歯髄炎(しずいえん)を放置するとどうなるの?

2018/1/30

記事監修医師

日本赤十字社医療センター、歯科・口腔外科

川俣 綾 先生

歯髄炎とは、歯の炎症によって痛みなどの症状が起こる病気です。虫歯や歯周病などが原因で発症しますが、歯髄炎は放置していても自然に治るのでしょうか。この記事では、歯髄炎の原因と治療法について解説しています。

冷凍宅配食の「ナッシュ」
冷凍宅配食の「ナッシュ」

歯髄炎(しずいえん)とは?

歯髄炎(しずいえん)とは、歯の中にある神経に起きる炎症のことです。歯の神経のことを歯髄と呼ぶのでこの名前がつきました。歯髄炎(しずいえん)の発症原因の中で最も多いのが虫歯です。虫歯が神経まで進んでしまったために、神経に炎症が起きるというものです。
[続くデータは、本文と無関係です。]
theorem State.clDetect_kept {M : Nat} {b : State} {q : List Instr} {s : State} {n : Nat} (hs : Kept M b q s) (hM : Sub 0x406000073808 M) : Kept M b q (State.clDetect s n) := by
  unfold State.clDetect
  try dsimp only
  repeat' first
    | with_reducible assumption
    | exact Sub.trans (by decide) hM
    | exact Sub.bit hM (by decide)
    | exact Sub.kind hM (by decide) _
    | (intro _; try dsimp only)
    | with_reducible apply bit_clPage
    | with_reducible apply State.clLeave_kept
    | with_reducible apply State.fs_kept
    | with_reducible apply State.setCard_kept
    | with_reducible apply Kept.ite
    | with_reducible refine Kept.of_pair (by assumption) ?_
    | split

theorem State.clOff_kept {M : Nat} {b : State} {q : List Instr} {s : State} {n : Nat} (hs : Kept M b q s) (hM : Sub 0x406000073808 M) : Kept M b q (State.clOff s n) := by
  unfold State.clOff
  try dsimp only
  repeat' first
    | with_reducible assumption
    | exact Sub.trans (by decide) hM
    | exact Sub.bit hM (by decide)
    | exact Sub.kind hM (by decide) _
    | (intro _; try dsimp only)
    | with_reducible apply bit_clPage
    | with_reducible apply State.clLeave_kept
    | with_reducible apply State.fs_kept
    | with_reducible apply State.setCard_kept
    | with_reducible apply Kept.ite
    | with_reducible refine Kept.of_pair (by assumption) ?_
    | split

theorem State.clLost_kept {M : Nat} {b : State} {q : List Instr} {s : State} {n : Nat} (hs : Kept M b q s) (hM : Sub 0x406000073808 M) : Kept M b q (State.clLost s n) := by
  unfold State.clLost
  try dsimp only
  repeat' first
    | with_reducible assumption
    | exact Sub.trans (by decide) hM
    | exact Sub.bit hM (by decide)
    | exact Sub.kind hM (by decide) _
    | (intro _; try dsimp only)
    | with_reducible apply bit_clPage
    | with_reducible apply State.clTrain_kept
    | with_reducible apply State.inc_kept
    | with_reducible apply Kept.ite
    | with_reducible refine Kept.of_pair (by assumption) ?_
    | split

theorem State.sbNext_kept {M : Nat} {b : State} {q : List Instr} {s : State} {n : Nat} {ty : Nat} {payload : List Byte} (hs : Kept M b q s) (hM : Sub 0x20000 M) : Kept M b q (State.sbNext s n ty payload) := by
  unfold State.sbNext
  try dsimp only
  repeat' first
    | with_reducible assumption
    | exact Sub.trans (by decide) hM
    | exact Sub.bit hM (by decide)
    | exact Sub.kind hM (by decide) _
    | (intro _; try dsimp only)
    | with_reducible apply State.setCard_kept
    | with_reducible apply Kept.ite
    | with_reducible refine Kept.of_pair (by assumption) ?_
    | split

theorem State.clSuper_kept {M : Nat} {b : State} {q : List Instr} {s : State} {n : Nat} (hs : Kept M b q s) (hM : Sub 0x20000 M) : Kept M b q (State.clSuper s n) := by
  unfold State.clSuper
  try dsimp only
  repeat' first
    | with_reducible assumption
    | exact Sub.trans (by decide) hM
    | exact Sub.bit hM (by decide)
    | exact Sub.kind hM (by decide) _
    | (intro _; try dsimp only)
    | with_reducible apply State.sbNext_kept
    | with_reducible apply State.setCard_kept
    | with_reducible apply Kept.ite
    | with_reducible refine Kept.of_pair (by assumption) ?_
    | split

theorem State.clHeld_kept {M : Nat} {b : State} {q : List Instr} {s : State} {n : Nat} {reason : Nat} (hs : Kept M b q s) (hM : Sub 0x400000000808 M) : Kept M b q (State.clHeld s n reason) := by
  unfold State.clHeld
  try dsimp only
  repeat' first
    | with_reducible assumption
    | exact Sub.trans (by decide) hM
    | exact Sub.bit hM (by decide)
    | exact Sub.kind hM (by decide) _
    | (intro _; try dsimp only)
    | with_reducible apply bit_clPage
    | with_reducible apply State.fs_kept
    | with_reducible apply State.raise_kept
    | with_reducible apply Kept.ite
    | with_reducible refine Kept.of_pair (by assumption) ?_
    | split

theorem execReceiverDetectProbe_kept {M : Nat} {b : State} {q : List Instr} {pitch : Pitch} {term : Bool} {s : State} (hs : Kept M b q s) (hM : Sub 0x406000073808 M) {r : State} (e : (execReceiverDetectProbe pitch term s) = .next r) : Kept M b q r := by
  unfold execReceiverDetectProbe at e
  injection e with e; subst e
  try dsimp only
  repeat' first
    | with_reducible assumption
    | exact Sub.trans (by decide) hM
    | exact Sub.bit hM (by decide)
    | exact Sub.kind hM (by decide) _
    | (intro _; try dsimp only)
    | with_reducible apply bit_clPage
    | with_reducible apply State.clTrain_kept
    | with_reducible apply State.fs_kept
    | with_reducible apply State.setCard_kept
    | with_reducible apply Kept.ite
    | with_reducible refine Kept.of_pair (by assumption) ?_
    | split

theorem State.clMarks_kept {M : Nat} {b : State} {q : List Instr} {s : State} {n : Nat} {a : CardEnd} (hs : Kept M b q s) (hM : Sub 0x400000000000 M) : Kept M b q (State.clMarks s n a) := by
  unfold State.clMarks
  try dsimp only
  repeat' first
    | with_reducible assumption
    | exact Sub.trans (by decide) hM
    | exact Sub.bit hM (by decide)
    | exact Sub.kind hM (by decide) _
    | (intro _; try dsimp only)
    | with_reducible apply bit_clPage
    | with_reducible apply State.addSat_kept
    | with_reducible apply State.inc_kept
    | with_reducible apply Kept.ite
    | with_reducible refine Kept.of_pair (by assumption) ?_
    | split

theorem State.clUnlock_kept {M : Nat} {b : State} {q : List Instr} {s : State} {n : Nat} (hs : Kept M b q s) (hM : Sub 0x400000020000 M) : Kept M b q (State.clUnlock s n) := by
  unfold State.clUnlock
  try dsimp only
  repeat' first
    | with_reducible assumption
    | exact Sub.trans (by decide) hM
    | exact Sub.bit hM (by decide)
    | exact Sub.kind hM (by decide) _
    | (intro _; try dsimp only)
    | with_reducible apply bit_clPage
    | with_reducible apply State.fs_kept
    | with_reducible apply State.setCard_kept
    | with_reducible apply Kept.ite
    | with_reducible refine Kept.of_pair (by assumption) ?_
    | split

theorem State.clTrainFrame_kept {M : Nat} {b : State} {q : List Instr} {s : State} {n : Nat} {bs : List Byte} {ok : Bool} {inv : Bool} (hs : Kept M b q s) (hM : Sub 0x400000020000 M) : Kept M b q (State.clTrainFrame s n bs ok inv) := by
  unfold State.clTrainFrame
  try dsimp only
  repeat' first
    | with_reducible assumption
    | exact Sub.trans (by decide) hM
    | exact Sub.bit hM (by decide)
    | exact Sub.kind hM (by decide) _
    | (intro _; try dsimp only)
    | with_reducible apply bit_clPage
    | with_reducible apply State.fs_kept
    | with_reducible apply State.setCard_kept
    | with_reducible apply Kept.ite
    | with_reducible refine Kept.of_pair (by assumption) ?_
    | split

theorem execCardTrainingFrame_kept {M : Nat} {b : State} {q : List Instr} {pitch : Pitch} {bytes : List Byte} {sample : Nat} {inv : Bool} {mark : CardEnd} {s : State} (hs : Kept M b q s) (hM : Sub 0x406000073808 M) {r : State} (e : (execCardTrainingFrame pitch bytes sample inv mark s) = .next r) : Kept M b q r := by
  unfold execCardTrainingFrame at e
  split at e
  · cases e
  injection e with e; subst e
  try dsimp only
  repeat' first
    | with_reducible assumption
    | exact Sub.trans (by decide) hM
    | exact Sub.bit hM (by decide)
    | exact Sub.kind hM (by decide) _
    | (intro _; try dsimp only)
    | with_reducible apply bit_clPage
    | with_reducible apply State.clMarks_kept
    | with_reducible apply State.clTrain_kept
    | with_reducible apply State.clTrainFrame_kept
    | with_reducible apply State.clUnlock_kept
    | with_reducible apply State.fault_kept
    | with_reducible apply State.setCard_kept
    | with_reducible apply Kept.ite
    | with_reducible refine Kept.of_pair (by assumption) ?_
    | split

theorem execCardTrainTimeout_kept {M : Nat} {b : State} {q : List Instr} {pitch : Pitch} {s : State} (hs : Kept M b q s) (hM : Sub 0x406000073808 M) {r : State} (e : (execCardTrainTimeout pitch s) = .next r) : Kept M b q r := by
  unfold execCardTrainTimeout at e
  injection e with e; subst e
  try dsimp only
  repeat' first
    | with_reducible assumption
    | exact Sub.trans (by decide) hM
    | exact Sub.bit hM (by decide)
    | exact Sub.kind hM (by decide) _
    | (intro _; try dsimp only)
    | with_reducible apply bit_clPage
    | with_reducible apply State.clDetect_kept
    | with_reducible apply State.inc_kept
    | with_reducible apply Kept.ite
    | with_reducible refine Kept.of_pair (by assumption) ?_
    | split

theorem execCardLosPersist_kept {M : Nat} {b : State} {q : List Instr} {pitch : Pitch} {s : State} (hs : Kept M b q s) (hM : Sub 0x406000073808 M) {r : State} (e : (execCardLosPersist pitch s) = .next r) : Kept M b q r := by
  unfold execCardLosPersist at e
  injection e with e; subst e
  try dsimp only
  repeat' first
    | with_reducible assumption
    | exact Sub.trans (by decide) hM
    | exact Sub.bit hM (by decide)
    | exact Sub.kind hM (by decide) _
    | (intro _; try dsimp only)
    | with_reducible apply bit_clPage
    | with_reducible apply State.clLost_kept
    | with_reducible apply State.clUnlock_kept
    | with_reducible apply State.fs_kept
    | with_reducible apply State.inc_kept
    | with_reducible apply Kept.ite
    | with_reducible refine Kept.of_pair (by assumption) ?_
    | split

theorem execLoopMeasureDone_kept {M : Nat} {b : State} {q : List Instr} {pitch : Pitch} {s : State} (hs : Kept M b q s) (hM : Sub 0x400000020808 M) {r : State} (e : (execLoopMeasureDone pitch s) = .next r) : Kept M b q r := by
  unfold execLoopMeasureDone at e
  injection e with e; subst e
  try dsimp only
  repeat' first
    | with_reducible assumption
    | exact Sub.trans (by decide) hM
    | exact Sub.bit hM (by decide)
    | exact Sub.kind hM (by decide) _
    | (intro _; try dsimp only)
    | with_reducible apply bit_clPage
    | with_reducible apply State.clHeld_kept
    | with_reducible apply State.clSuper_kept
    | with_reducible apply State.fs_kept
    | with_reducible apply State.setCard_kept
    | with_reducible apply Kept.foldl
    | with_reducible apply Kept.foldlP
    | with_reducible apply Kept.ite
    | with_reducible refine Kept.of_pair (by assumption) ?_
    | split

theorem execRollcallTimeout_kept {M : Nat} {b : State} {q : List Instr} {pitch : Pitch} {s : State} (hs : Kept M b q s) (hM : Sub 0x406000073808 M) {r : State} (e : (execRollcallTimeout pitch s) = .next r) : Kept M b q r := by
  unfold execRollcallTimeout at e
  injection e with e; subst e
  try dsimp only
  repeat' first
    | with_reducible assumption
    | exact Sub.trans (by decide) hM
    | exact Sub.bit hM (by decide)
    | exact Sub.kind hM (by decide) _
    | (intro _; try dsimp only)
    | with_reducible apply bit_clPage
    | with_reducible apply State.clTrain_kept
    | with_reducible apply State.inc_kept
    | with_reducible apply Kept.ite
    | with_reducible refine Kept.of_pair (by assumption) ?_
    | split

theorem State.clRetrain_kept {M : Nat} {b : State} {q : List Instr} {s : State} {n : Nat} (hs : Kept M b q s) (hM : Sub 0x406000073808 M) : Kept M b q (State.clRetrain s n) := by
  unfold State.clRetrain
  try dsimp only
  repeat' first
    | with_reducible assumption
    | exact Sub.trans (by decide) hM
    | exact Sub.bit hM (by decide)
    | exact Sub.kind hM (by decide) _
    | (intro _; try dsimp only)
    | with_reducible apply State.clTrain_kept
    | with_reducible apply Kept.ite
    | with_reducible refine Kept.of_pair (by assumption) ?_
    | split

theorem State.clClrCnt_kept {M : Nat} {b : State} {q : List Instr} {s : State} {n : Nat} (hs : Kept M b q s) (hM : Sub 0x400000000000 M) : Kept M b q (State.clClrCnt s n) := by
  unfold State.clClrCnt
  try dsimp only
  repeat' first
    | with_reducible assumption
    | exact Sub.trans (by decide) hM
    | exact Sub.bit hM (by decide)
    | exact Sub.kind hM (by decide) _
    | (intro _; try dsimp only)
    | with_reducible apply bit_clPage
    | with_reducible apply State.wr_kept
    | with_reducible apply Kept.foldl
    | with_reducible apply Kept.foldlP
    | with_reducible apply Kept.ite
    | with_reducible refine Kept.of_pair (by assumption) ?_
    | split

theorem State.clCtrlWrite_kept {M : Nat} {b : State} {q : List Instr} {s : State} {n : Nat} {v : Word} (hs : Kept M b q s) (hM : Sub 0x406000073808 M) : Kept M b q (State.clCtrlWrite s n v) := by
  unfold State.clCtrlWrite
  try dsimp only
  repeat' first
    | with_reducible assumption
    | exact Sub.trans (by decide) hM
    | exact Sub.bit hM (by decide)
    | exact Sub.kind hM (by decide) _
    | (intro _; try dsimp only)
    | with_reducible apply State.clClrCnt_kept
    | with_reducible apply State.clRetrain_kept
    | with_reducible apply Kept.ite
    | with_reducible refine Kept.of_pair (by assumption) ?_
    | split

theorem execClRetrain_kept {M : Nat} {b : State} {q : List Instr} {who : Initiator} {pitch : Pitch} {s : State} (hs : Kept M b q s) (hM : Sub 0x49600007380C M) {r : State} (e : (execClRetrain who pitch s) = .next r) : Kept M b q r := by
  unfold execClRetrain at e
  injection e with e; subst e
  try dsimp only
  repeat' first
    | with_reducible assumption
    | exact Sub.trans (by decide) hM
    | exact Sub.bit hM (by decide)
    | exact Sub.kind hM (by decide) _
    | (intro _; try dsimp only)
    | with_reducible apply bit_clPage
    | with_reducible apply State.clRetrain_kept
    | with_reducible apply State.write_kept
    | with_reducible apply Kept.ite
    | with_reducible refine Kept.of_pair (by assumption) ?_
    | split

theorem execClClrCnt_kept {M : Nat} {b : State} {q : List Instr} {who : Initiator} {pitch : Pitch} {s : State} (hs : Kept M b q s) (hM : Sub 0x49000001080C M) {r : State} (e : (execClClrCnt who pitch s) = .next r) : Kept M b q r := by
  unfold execClClrCnt at e
  injection e with e; subst e
  try dsimp only
  repeat' first
    | with_reducible assumption
    | exact Sub.trans (by decide) hM
    | exact Sub.bit hM (by decide)
    | exact Sub.kind hM (by decide) _
    | (intro _; try dsimp only)
    | with_reducible apply bit_clPage
    | with_reducible apply State.clClrCnt_kept
    | with_reducible apply State.write_kept
    | with_reducible apply Kept.ite
    | with_reducible refine Kept.of_pair (by assumption) ?_
    | split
歯周炎の炎症が神経に及んだ場合にも発症することがあります。

それ以外の要因としては、歯をぶつけるなどの外傷、歯ぎしり、食いしばりといった刺激で発症することもあります。また、歯髄と近い部位に施した治療の薬剤によっても引き起こされることがあります。

こんな症状があったら危険かも・・・歯髄炎を放置するとどうなるの?

歯髄炎(しずいえん)は放置していても自然に治ることはありません。急性の炎症が起きると何もしなくても激しい痛みが出ますが、慢性の場合は違和感がある程度でそれほど痛みはありません。

痛みがないからといって放置していると、症状はどんどん悪化してしまいます。放置すると歯髄が死んでしまい、放置し続けていると、顎にまで炎症が及んでしまいます。こうなると通常の歯科治療では対応できなくなってしまい、歯科口腔外科での外科手術が必要になります。

もし、何もしなくても歯が痛むといった症状や、違和感が長期間続くようであれば歯髄炎(しずいえん)の可能性があります。痛んでいたのに、気が付くと痛みがなくなった場合は、回復したのではなく、歯の神経が死んでしまった証拠です。
すぐに歯科を受診して治療してもらいましょう。

放置しないで早めに治療しよう!

歯髄炎(しずいえん)の治療は大きく分けて3つあります。
神経が残せるようであれば、虫歯を削り、その部分に薬剤を詰めて炎症を鎮静化させます。詰め物をすることで、噛む機能も回復していきます。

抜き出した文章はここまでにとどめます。